— YOUR TASK —
Copy out each line below that has the word "onGroup" in it.

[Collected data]
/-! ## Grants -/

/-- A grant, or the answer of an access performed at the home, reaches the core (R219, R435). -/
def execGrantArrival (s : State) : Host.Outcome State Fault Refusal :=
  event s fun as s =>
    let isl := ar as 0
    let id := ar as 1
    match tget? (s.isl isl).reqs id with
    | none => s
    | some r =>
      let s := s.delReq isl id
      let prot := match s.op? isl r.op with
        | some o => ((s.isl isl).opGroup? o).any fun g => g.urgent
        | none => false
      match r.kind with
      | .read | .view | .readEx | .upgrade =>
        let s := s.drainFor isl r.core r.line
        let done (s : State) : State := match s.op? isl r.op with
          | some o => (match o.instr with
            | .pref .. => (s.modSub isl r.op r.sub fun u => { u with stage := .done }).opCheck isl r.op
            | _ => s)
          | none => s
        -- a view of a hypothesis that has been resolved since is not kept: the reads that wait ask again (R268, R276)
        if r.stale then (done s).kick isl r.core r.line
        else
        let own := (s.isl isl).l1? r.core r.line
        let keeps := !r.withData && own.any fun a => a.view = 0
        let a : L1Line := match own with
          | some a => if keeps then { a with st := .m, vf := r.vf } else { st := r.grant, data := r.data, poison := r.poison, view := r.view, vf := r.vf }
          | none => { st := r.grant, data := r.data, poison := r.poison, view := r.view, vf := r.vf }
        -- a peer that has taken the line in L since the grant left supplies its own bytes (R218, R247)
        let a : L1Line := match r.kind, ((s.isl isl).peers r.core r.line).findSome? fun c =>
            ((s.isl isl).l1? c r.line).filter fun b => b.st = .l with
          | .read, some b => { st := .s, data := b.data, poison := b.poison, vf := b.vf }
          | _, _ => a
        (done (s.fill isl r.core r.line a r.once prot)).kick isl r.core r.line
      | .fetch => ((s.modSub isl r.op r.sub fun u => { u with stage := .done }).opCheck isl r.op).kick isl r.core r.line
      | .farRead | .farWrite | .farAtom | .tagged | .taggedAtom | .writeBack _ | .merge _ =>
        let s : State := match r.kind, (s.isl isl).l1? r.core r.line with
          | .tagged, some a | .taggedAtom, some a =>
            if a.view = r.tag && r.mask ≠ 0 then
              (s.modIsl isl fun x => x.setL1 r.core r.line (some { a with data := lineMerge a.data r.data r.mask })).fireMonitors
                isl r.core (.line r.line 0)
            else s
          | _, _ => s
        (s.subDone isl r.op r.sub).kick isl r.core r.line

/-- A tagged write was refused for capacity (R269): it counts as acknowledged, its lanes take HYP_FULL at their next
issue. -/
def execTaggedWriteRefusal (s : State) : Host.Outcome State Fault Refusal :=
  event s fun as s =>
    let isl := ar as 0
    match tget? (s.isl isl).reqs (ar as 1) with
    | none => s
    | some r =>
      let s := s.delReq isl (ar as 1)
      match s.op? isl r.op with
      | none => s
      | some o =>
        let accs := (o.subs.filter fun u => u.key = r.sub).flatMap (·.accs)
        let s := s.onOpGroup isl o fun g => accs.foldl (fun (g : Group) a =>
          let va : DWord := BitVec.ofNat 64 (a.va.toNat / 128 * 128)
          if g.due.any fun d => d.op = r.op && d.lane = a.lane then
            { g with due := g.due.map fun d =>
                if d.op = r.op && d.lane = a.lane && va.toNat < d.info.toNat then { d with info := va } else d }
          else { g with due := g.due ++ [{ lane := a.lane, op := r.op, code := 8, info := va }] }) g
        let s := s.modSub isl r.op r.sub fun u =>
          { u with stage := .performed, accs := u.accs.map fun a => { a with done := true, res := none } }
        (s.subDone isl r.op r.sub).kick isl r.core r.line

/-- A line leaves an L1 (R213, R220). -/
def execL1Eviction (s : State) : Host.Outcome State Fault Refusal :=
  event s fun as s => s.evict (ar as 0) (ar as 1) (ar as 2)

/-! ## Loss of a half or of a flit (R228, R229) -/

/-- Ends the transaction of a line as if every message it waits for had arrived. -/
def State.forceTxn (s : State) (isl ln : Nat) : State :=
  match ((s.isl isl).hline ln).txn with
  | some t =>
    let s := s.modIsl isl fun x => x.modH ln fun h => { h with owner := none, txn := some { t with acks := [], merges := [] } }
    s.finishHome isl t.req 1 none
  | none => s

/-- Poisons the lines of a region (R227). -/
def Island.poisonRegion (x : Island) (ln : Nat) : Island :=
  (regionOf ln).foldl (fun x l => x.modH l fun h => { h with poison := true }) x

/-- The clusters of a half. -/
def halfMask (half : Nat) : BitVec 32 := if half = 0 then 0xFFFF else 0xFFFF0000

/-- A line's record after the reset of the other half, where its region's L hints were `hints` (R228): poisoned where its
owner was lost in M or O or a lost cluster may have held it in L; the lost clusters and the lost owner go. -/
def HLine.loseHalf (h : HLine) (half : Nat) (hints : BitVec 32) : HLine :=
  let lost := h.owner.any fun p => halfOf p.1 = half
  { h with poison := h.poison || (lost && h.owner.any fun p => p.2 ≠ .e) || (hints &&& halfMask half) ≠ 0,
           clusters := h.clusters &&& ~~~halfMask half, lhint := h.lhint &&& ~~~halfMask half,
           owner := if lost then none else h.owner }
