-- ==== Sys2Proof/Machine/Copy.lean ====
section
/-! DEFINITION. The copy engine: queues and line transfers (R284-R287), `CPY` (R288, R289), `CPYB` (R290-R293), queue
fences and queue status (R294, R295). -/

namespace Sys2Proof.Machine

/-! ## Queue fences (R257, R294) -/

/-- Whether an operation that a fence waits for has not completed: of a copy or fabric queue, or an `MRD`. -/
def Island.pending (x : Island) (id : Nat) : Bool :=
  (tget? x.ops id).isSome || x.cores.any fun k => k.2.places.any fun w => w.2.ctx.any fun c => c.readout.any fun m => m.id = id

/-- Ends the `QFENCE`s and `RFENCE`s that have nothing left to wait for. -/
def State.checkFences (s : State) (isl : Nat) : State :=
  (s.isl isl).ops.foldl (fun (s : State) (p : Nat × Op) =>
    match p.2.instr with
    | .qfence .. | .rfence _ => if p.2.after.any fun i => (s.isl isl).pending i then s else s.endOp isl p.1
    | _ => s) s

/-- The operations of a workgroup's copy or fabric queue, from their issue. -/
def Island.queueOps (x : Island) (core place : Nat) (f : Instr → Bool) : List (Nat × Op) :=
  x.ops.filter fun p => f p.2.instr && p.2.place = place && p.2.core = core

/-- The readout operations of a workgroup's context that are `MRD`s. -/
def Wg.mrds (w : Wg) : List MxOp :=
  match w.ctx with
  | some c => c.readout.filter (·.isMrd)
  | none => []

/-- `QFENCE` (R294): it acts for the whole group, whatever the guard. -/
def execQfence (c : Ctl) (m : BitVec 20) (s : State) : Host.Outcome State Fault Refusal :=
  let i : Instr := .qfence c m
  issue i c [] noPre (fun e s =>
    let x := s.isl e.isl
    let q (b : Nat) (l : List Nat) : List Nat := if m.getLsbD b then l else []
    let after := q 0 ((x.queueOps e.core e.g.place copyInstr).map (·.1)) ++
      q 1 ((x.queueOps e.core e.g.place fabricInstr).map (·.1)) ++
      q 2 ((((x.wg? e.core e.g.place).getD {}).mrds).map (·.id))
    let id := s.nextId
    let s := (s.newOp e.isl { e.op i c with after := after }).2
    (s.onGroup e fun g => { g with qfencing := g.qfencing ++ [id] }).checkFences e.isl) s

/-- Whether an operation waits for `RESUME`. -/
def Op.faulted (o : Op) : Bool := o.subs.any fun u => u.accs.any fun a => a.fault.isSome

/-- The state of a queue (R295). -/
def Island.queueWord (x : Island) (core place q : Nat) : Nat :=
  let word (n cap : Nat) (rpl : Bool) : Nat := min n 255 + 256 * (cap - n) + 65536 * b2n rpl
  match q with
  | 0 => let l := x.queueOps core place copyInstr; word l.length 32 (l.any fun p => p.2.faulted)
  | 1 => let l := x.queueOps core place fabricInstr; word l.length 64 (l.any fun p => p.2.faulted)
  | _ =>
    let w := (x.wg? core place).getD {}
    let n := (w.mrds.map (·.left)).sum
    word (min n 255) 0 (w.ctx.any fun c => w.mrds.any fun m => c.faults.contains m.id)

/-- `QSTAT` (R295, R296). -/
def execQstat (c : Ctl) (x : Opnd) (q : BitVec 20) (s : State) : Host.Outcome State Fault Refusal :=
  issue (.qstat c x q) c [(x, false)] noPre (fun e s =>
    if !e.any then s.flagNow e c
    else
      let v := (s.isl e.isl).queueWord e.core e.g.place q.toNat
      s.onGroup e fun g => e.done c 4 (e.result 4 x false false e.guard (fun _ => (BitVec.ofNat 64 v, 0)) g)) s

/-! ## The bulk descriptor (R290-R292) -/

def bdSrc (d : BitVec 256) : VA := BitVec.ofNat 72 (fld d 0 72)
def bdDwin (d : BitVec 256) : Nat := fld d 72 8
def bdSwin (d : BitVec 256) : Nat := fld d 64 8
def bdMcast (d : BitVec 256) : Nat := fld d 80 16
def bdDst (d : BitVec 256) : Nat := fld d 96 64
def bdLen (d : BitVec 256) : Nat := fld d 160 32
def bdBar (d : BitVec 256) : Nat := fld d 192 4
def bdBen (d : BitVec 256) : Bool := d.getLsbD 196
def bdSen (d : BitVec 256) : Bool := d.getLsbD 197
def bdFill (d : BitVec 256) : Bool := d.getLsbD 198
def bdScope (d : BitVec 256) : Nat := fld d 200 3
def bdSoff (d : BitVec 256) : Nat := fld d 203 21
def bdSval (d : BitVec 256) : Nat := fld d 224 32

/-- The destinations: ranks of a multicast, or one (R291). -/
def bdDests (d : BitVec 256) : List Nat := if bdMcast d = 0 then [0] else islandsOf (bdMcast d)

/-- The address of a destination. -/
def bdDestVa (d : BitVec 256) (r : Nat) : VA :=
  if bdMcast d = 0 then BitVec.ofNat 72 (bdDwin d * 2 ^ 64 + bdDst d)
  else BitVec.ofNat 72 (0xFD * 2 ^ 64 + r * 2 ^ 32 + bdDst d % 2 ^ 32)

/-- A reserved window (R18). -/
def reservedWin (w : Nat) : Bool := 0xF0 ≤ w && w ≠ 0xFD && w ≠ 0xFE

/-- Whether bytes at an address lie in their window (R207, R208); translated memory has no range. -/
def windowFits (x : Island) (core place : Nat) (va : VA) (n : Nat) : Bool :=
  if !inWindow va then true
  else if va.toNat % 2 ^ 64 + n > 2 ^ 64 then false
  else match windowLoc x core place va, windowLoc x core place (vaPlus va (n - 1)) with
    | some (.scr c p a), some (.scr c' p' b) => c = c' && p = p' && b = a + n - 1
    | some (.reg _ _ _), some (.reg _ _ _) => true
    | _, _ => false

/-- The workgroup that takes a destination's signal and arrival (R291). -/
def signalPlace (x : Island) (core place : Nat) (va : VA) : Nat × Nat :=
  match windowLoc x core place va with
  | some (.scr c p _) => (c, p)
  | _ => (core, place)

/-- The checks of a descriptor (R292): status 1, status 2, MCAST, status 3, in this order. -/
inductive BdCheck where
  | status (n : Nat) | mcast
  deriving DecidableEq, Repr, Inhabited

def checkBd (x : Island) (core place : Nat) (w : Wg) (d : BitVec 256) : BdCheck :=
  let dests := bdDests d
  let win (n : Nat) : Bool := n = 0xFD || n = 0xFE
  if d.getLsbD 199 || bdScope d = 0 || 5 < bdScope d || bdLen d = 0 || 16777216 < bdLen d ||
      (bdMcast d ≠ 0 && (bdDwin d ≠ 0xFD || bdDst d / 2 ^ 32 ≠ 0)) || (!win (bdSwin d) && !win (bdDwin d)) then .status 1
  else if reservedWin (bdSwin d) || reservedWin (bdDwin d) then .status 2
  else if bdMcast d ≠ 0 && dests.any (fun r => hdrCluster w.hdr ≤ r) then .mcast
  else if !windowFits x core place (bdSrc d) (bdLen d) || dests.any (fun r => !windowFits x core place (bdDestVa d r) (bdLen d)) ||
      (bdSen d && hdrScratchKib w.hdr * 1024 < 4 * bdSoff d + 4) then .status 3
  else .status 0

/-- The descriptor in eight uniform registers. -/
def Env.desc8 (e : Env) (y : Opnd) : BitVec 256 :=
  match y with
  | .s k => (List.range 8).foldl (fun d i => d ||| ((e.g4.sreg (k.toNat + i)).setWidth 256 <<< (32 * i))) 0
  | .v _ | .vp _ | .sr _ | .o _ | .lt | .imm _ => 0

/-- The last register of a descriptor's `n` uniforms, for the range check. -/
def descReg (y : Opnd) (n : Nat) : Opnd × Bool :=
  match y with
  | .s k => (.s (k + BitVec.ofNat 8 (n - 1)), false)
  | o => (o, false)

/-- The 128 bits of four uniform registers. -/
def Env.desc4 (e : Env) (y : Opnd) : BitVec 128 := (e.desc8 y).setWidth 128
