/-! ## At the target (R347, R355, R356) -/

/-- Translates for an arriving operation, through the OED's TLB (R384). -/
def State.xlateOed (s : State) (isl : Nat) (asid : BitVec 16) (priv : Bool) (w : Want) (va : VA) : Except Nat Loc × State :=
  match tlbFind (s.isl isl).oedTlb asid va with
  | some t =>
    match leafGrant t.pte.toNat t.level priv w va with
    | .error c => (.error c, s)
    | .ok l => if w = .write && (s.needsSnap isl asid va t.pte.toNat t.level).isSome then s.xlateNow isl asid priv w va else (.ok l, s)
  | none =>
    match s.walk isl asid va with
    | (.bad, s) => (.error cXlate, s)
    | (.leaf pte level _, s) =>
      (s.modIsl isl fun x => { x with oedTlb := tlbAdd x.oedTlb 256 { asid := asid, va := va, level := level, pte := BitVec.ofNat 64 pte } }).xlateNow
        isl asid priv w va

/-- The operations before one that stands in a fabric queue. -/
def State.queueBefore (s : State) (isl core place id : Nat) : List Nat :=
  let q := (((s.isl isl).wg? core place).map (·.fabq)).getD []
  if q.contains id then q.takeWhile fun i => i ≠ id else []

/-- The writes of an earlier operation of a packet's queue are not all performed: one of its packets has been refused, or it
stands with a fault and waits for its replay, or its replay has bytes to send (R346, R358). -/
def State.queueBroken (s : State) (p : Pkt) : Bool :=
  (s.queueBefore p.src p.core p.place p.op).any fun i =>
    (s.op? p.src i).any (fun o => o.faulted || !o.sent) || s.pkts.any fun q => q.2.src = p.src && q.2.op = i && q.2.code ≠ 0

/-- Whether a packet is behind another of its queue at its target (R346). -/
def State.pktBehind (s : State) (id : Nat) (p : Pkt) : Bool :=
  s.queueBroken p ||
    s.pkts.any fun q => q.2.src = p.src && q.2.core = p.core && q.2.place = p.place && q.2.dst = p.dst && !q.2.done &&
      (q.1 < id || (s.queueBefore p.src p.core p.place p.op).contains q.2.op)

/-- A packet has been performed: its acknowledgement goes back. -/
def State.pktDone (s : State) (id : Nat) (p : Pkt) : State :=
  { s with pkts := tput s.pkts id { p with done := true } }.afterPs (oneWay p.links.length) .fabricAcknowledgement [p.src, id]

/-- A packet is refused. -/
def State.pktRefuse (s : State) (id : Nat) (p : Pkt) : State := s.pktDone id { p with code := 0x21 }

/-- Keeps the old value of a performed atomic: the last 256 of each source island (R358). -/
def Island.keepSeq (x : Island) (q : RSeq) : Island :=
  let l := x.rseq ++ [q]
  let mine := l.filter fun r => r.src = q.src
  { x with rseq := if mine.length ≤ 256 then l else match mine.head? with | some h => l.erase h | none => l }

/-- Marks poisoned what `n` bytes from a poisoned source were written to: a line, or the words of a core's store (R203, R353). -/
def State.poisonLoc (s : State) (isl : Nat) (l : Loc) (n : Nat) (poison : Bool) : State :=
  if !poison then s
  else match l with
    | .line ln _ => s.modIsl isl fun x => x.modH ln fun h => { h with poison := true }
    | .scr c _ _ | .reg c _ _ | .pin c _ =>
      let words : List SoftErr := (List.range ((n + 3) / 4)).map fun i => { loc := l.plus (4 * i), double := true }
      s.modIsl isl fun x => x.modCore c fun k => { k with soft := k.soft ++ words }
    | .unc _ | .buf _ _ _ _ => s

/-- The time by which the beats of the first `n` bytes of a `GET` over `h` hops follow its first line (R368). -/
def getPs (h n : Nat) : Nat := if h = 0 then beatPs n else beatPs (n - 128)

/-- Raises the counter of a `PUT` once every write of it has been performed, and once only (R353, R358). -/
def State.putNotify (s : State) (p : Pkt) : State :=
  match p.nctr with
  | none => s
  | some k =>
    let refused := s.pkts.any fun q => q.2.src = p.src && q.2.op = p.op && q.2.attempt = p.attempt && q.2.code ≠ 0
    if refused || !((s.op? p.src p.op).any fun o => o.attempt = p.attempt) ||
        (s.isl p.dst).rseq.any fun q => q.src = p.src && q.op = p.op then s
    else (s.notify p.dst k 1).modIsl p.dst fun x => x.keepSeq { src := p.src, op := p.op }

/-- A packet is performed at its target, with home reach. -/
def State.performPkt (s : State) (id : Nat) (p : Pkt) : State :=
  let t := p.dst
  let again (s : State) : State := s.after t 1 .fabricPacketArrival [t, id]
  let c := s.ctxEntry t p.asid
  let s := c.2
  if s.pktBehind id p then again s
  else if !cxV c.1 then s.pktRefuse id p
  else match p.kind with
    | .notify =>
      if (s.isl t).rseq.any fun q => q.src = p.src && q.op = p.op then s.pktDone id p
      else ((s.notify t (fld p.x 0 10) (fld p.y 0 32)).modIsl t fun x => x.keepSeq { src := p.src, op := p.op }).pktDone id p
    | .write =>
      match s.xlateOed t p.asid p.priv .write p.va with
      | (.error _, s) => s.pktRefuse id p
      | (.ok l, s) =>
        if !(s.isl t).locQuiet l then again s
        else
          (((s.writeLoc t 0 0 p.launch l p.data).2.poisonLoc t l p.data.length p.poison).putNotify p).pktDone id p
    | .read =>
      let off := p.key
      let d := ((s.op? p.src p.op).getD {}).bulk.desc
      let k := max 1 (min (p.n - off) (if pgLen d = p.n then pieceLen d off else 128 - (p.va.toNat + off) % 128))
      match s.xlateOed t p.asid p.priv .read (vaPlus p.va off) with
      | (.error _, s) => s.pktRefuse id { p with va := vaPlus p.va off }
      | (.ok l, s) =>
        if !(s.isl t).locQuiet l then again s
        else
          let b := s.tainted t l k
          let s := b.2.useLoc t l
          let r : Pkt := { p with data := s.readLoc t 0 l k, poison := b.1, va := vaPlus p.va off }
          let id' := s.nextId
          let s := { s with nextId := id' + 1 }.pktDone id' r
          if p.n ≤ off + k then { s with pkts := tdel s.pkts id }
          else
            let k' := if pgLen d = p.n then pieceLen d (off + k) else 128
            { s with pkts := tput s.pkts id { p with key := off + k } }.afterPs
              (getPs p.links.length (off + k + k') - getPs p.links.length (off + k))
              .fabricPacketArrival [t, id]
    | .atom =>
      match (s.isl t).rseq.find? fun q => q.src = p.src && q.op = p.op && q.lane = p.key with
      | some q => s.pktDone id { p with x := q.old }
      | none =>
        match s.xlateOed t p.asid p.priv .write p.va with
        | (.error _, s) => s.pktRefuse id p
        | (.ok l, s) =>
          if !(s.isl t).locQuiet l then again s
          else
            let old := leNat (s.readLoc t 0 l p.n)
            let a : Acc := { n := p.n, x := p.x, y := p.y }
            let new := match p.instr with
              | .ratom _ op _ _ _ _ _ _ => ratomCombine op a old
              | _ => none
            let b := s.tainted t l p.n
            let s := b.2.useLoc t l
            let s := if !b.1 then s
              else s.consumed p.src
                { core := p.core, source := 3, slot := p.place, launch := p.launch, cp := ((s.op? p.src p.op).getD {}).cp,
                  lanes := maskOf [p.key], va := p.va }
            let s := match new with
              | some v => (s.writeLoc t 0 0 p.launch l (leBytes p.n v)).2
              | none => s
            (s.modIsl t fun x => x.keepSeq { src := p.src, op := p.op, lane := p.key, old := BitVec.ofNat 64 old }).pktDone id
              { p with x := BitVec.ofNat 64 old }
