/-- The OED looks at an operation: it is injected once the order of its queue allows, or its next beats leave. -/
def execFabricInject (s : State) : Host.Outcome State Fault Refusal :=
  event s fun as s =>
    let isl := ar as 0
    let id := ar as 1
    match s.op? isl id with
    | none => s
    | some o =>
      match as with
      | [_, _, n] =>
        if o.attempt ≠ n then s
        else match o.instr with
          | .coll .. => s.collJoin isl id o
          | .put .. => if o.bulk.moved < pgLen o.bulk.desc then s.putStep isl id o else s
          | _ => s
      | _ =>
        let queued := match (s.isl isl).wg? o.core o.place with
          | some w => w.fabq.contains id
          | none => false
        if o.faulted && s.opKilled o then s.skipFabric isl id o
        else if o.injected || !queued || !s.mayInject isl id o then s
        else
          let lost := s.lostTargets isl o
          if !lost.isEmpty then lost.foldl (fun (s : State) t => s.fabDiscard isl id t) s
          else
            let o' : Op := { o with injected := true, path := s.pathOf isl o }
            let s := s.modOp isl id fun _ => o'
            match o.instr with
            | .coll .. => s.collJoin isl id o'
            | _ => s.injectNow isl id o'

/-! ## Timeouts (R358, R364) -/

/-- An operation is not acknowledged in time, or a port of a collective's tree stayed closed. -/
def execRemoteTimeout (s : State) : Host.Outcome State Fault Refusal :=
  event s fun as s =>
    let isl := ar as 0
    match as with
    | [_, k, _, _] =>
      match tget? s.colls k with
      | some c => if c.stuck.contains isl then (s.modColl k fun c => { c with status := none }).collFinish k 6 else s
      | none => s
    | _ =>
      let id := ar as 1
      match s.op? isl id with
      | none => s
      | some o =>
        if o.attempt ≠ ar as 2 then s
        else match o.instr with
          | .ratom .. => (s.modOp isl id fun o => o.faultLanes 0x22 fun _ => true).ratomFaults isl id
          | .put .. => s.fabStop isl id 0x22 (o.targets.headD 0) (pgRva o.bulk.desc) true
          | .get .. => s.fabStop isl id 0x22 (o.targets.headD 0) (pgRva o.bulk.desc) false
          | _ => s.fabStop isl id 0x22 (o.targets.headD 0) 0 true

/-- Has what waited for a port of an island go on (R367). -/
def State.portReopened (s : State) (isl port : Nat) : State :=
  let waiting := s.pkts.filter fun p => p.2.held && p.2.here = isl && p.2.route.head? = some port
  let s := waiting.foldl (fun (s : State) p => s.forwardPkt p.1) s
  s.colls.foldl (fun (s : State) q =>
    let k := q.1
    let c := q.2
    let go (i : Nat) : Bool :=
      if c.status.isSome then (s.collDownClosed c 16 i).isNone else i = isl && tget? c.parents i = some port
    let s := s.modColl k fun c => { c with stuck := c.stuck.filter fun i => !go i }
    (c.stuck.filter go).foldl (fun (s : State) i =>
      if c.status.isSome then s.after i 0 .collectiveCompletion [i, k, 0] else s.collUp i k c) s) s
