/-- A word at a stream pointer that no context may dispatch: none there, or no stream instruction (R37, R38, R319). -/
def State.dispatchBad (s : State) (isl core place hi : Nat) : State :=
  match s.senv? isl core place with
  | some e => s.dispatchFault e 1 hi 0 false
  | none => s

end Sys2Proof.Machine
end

— SOLVED PROBLEM —
    (s.onGroup e fun g => { g with qfencing := g.qfencing ++ [id] }).checkFences e.isl) s
      s.onGroup e fun g => e.done c 4 (e.result 4 x false false e.guard (fun _ => (BitVec.ofNat 64 v, 0)) g)) s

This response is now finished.